Кесслер сам взял бутылку и налил себе виски: ему нужна была пауза. Сэдлер давил. Его доводы были логичны и трудно оспоримы. Тому, что касалось отца, противопоставить что-то было невозможно. Рассчитал здесь он все точно и тонко.

– Нас пишут?

– Разумеется.

Кесслер поднялся, открыл в коридор дверь, посмотрел на солдат: те ленивым взглядом смерили его с головы до ног.

– Что вы предлагаете конкретно?

– Исчезнуть. Исчезнуть здесь и всплыть в другом месте. Там, где вас не найдут ваши бывшие, я надеюсь, – бывшие, коллеги. Всплыть под другим именем, с другими документами и другой биографией.

– В качестве кого?

– Человек вашей профессии без работы не останется никогда.

– И что для этого от меня потребуется?

– Ну, прежде всего – согласие.

«А ведь свое Управление он вслух не назвал, – отметил про себя Кесслер. – Не уполномочен? Вряд ли… Игра подошла к завершающему этапу: промежуточное звено не пошлют. Опасается? Вероятнее всего…»

– Я бы поел чего-нибудь.

– Согласие дадите?

Теперь Кесслер рассмеялся от души. Этот разговор временами походил на беседу двух старых друзей или по крайней мере людей, хорошо знающих друг друга и хорошо относящихся друг к другу. Разнились они лишь тем, что один владел ситуацией, второй – думал, что владел.

– Добившись моего согласия пыткой голодом, уважаемый мистер Сэдлер, вы приобретете скрытого врага, а не искреннего сторонника. Кстати, где Джон? Это охранник, который сегодня дежурил у моей двери. Куда вы его дели? Надеюсь, он жив?

Кесслер специально задал вопрос об охраннике: он останется на записи. Или на пленке сохранятся следы ретуши либо склейки. Этим он постарался хоть как-то обезопасить себя от неожиданных поворотов в игре Сэдлера. Например, если его вдруг начнут обвинять в убийстве охранника, которого найдут, к примеру, под лестницей.

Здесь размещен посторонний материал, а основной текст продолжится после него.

theorem byteOf_eq_wordByte {n : Nat} (h : n ≤ 64) (x : BitVec n) (i : Nat) : byteOf x i = wordByte (x.setWidth 64) i := by
  have hx : x.toNat % 2 ^ 64 = x.toNat := Nat.mod_eq_of_lt (Nat.lt_of_lt_of_le x.isLt (Nat.pow_le_pow_right (by decide) h))
  apply BitVec.eq_of_toNat_eq
  simp only [byteOf, wordByte, BitVec.extractLsb'_toNat, BitVec.toNat_ofNat, BitVec.toNat_setWidth, Nat.shiftRight_eq_div_pow, hx]

/-- R461: the bytes that a ring writes as its head record. -/
theorem headRecord_eq (head : W32) (state : Nat) : toBytes head 4 ++ [BitVec.ofNat 8 state, 0, 0, 0] = headBytes head state := by
  simp [toBytes, headBytes, List.range_succ, byteOf_eq_wordByte (show 32 ≤ 64 by decide)]

/-! ## Lists of writes -/

/-- A list of writes read back at a key where all of them agree. -/
theorem NMap.get_setMany {w : Nat} (k : Nat) (v : BitVec w) (xs : List (Nat × BitVec w)) (m : NMap w) (h : ∀ e ∈ xs, e.1 = k → e.2 = v) :
    NMap.get (NMap.setMany m xs) k = if k ∈ xs.map (·.1) then v else NMap.get m k := by
  induction xs generalizing m with
  | nil => rfl
  | cons e r ih =>
    have he : e.1 = k → e.2 = v := h e (List.mem_cons_self ..)
    simp only [NMap.setMany, List.map_cons, List.mem_cons]
    rw [ih _ fun e' he' => h e' (List.mem_cons_of_mem _ he'), NMap.get_set]
    by_cases hk : k = e.1
    · simp [hk, he hk.symm]
    · simp [hk]

theorem NMap.setMany_append {w : Nat} (xs ys : List (Nat × BitVec w)) (m : NMap w) :
    NMap.setMany m (xs ++ ys) = NMap.setMany (NMap.setMany m xs) ys := by
  induction xs generalizing m with
  | nil => rfl
  | cons e r ih => exact ih _

theorem NMap.bytes_eq_of_get (m : NMap 8) (k : Nat) (bs : List Byte) (h : ∀ i < bs.length, NMap.get m (k + i) = bs.getD i 0) :
    NMap.bytes m k bs.length = bs :=
  List.ext_getElem (by simp [NMap.bytes]) fun i h1 h2 => by simp [NMap.bytes, h i h2, h2]

theorem mem_withIndex {α : Type} (xs : List α) (e : Nat × α) : e ∈ withIndex xs ↔ xs[e.1]? = some e.2 := by
  simp only [withIndex, List.mem_iff_getElem?, List.getElem?_zip_eq_some]
  constructor
  · rintro ⟨i, hr, hi⟩
    obtain ⟨-, rfl⟩ := by simpa [List.getElem?_eq_some_iff] using hr
    exact hi
  · intro h
    exact ⟨e.1, List.getElem?_range (List.getElem?_eq_some_iff.1 h).1, h⟩

/-! ## Bytes written at their homes where no home has a record -/

/-- The byte writes that the parts of a write by lines make. -/
def splitWrites (parts : List (Nat × LineBytes)) : List (Nat × Byte) := parts.flatMap fun e => e.2.map fun b => (e.1 * 128 + b.1, b.2)

theorem mem_splitWrites_splitLines (key : Nat) (bs : List Byte) (a : Nat) (b : Byte) :
    (a, b) ∈ splitWrites (splitLines key bs) ↔ ∃ i, a = key + i ∧ bs[i]? = some b := by
  have hz (i : Nat) (x : Byte) : (i, x) ∈ (List.range bs.length).zip bs ↔ bs[i]? = some x := mem_withIndex bs (i, x)
  simp only [splitWrites, splitLines, List.mem_flatMap, List.mem_map, List.mem_range]
  constructor
  · rintro ⟨_, ⟨q, -, rfl⟩, e, he, hab⟩
    obtain ⟨⟨i, x⟩, hi, hx⟩ := List.mem_filterMap.1 he
    obtain ⟨hq, hx⟩ := Option.ite_none_right_eq_some.1 hx
    obtain rfl := Option.some.inj hx
    obtain ⟨rfl, rfl⟩ := Prod.mk.inj hab
    exact ⟨i, by simp only at hq ⊢; omega, (hz i x).1 hi⟩
  · rintro ⟨i, rfl, hi⟩
    have hlt : i < bs.length := (List.getElem?_eq_some_iff.1 hi).1
    refine ⟨_, ⟨(key + i) / 128 - key / 128, by omega, rfl⟩, ((key + i) % 128, b), List.mem_filterMap.2 ⟨(i, b), (hz i b).2 hi, ?_⟩, ?_⟩
    · rw [if_pos (by simp only; omega)]
    · simp only [Prod.mk.injEq, and_true]
      omega

theorem State.setHomeAt_of_no_proxy (xs : List (Nat × Byte)) (s : State) (h : s.proxies = []) : s.setHomeAt xs = { s with mem := NMap.setMany s.mem xs } := by
  induction xs generalizing s with
  | nil => rfl
  | cons e r ih =>
    rw [State.setHomeAt, s.setHomeByte_of_no_proxy e.1 e.2 h]
    exact ih { s with mem := NMap.set s.mem e.1 e.2 } h

theorem State.writeHomeLine_of_no_record (s : State) (line : Nat) (bs : LineBytes) (hh : s.homes = []) (hp : s.proxies = []) :
    s.writeHomeLine line bs = { s with mem := NMap.setMany s.mem (splitWrites [(line, bs)]), poison := (s.writeHomeLine line bs).poison } := by
  have h : s.writeHomeLine line bs = s.commitLine line bs := by simp [State.writeHomeLine, State.homeIdle, State.homeOf, hh]
  rw [h, State.commitLine, State.setHomeAt_of_no_proxy _ s hp]
  simp [splitWrites]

Сэдлер уловку Кесслера просчитал моментально, отыграл тут же:

– Этот же вопрос я хотел задать вам.

– Тогда задайте его тем, кто меня привез сюда… Сколько времени у меня на раздумье и принятие решения?

– Пока будете завтракать, вам сейчас сюда принесут. Если надумаете принять мое предложение, то после того как позавтракаете, попросите принести вам бумагу и ручку. Напишите о себе все с того дня, с которого себя помните. Не забудьте указать цель вашего задания и всё, что с ним связано. Два часа вам хватит?

Кесслер неопределенно пожал плечами.

– Хорошо. Я приду через три часа и… надеюсь, мы продолжим.

– Ну а если я не надумаю принять ваше предложение?

– Вы не посмотрели обратную сторону фотографии. Посмотрите.

Кесслер взял снимок – все это время он оставался лежать там, куда его положил Сэдлер – и перевернул. «Морозов Владимир Алексеевич» – прочел он.

– Если вы не примете мое предложение, тогда, Владимир Алексеевич, мы отдадим вас вашим людям. Не убивать же вас, в самом деле. Пусть это сделают лучше они.

Глава 12

Для того, чтобы написать все то, о чем говорил Сэдлер, Морозову или Кесслеру понадобилось бы чуть больше часа; это было отхронометрировано еще при подготовке к операции. Весь текст он знал дословно, до буквы, до запятой.

Фотография и необходимая часть информации «утекла» через подконтрольного агента, который оставался на свободе и продолжал «работать» только лишь для того, чтобы через него можно было «сливать» дезинформацию. Та игра велась уже восемь месяцев и давала определенные результаты. Этим каналом «утечки» было решено воспользоваться и для внедрения разведчика-нелегала Владимира Морозова в чиновничий аппарат либо Управления стратегических служб, либо Федерального бюро расследований. Обе эти секретные службы США вели активную работу в своей оккупационной зоне – и не только там – по всем направлениям. Лица, чья деятельность была связана с военной или научной деятельностью, интересовали их особенно. Люди, работавшие в разведслужбах, будь то Шестое управление РСХА Шелленберга, разведуправление Генерального штаба вермахта генерала Гелена или же бывшие сотрудники ведомства адмирала Канариса, попадали в поле зрения УСС и ФБР незамедлительно.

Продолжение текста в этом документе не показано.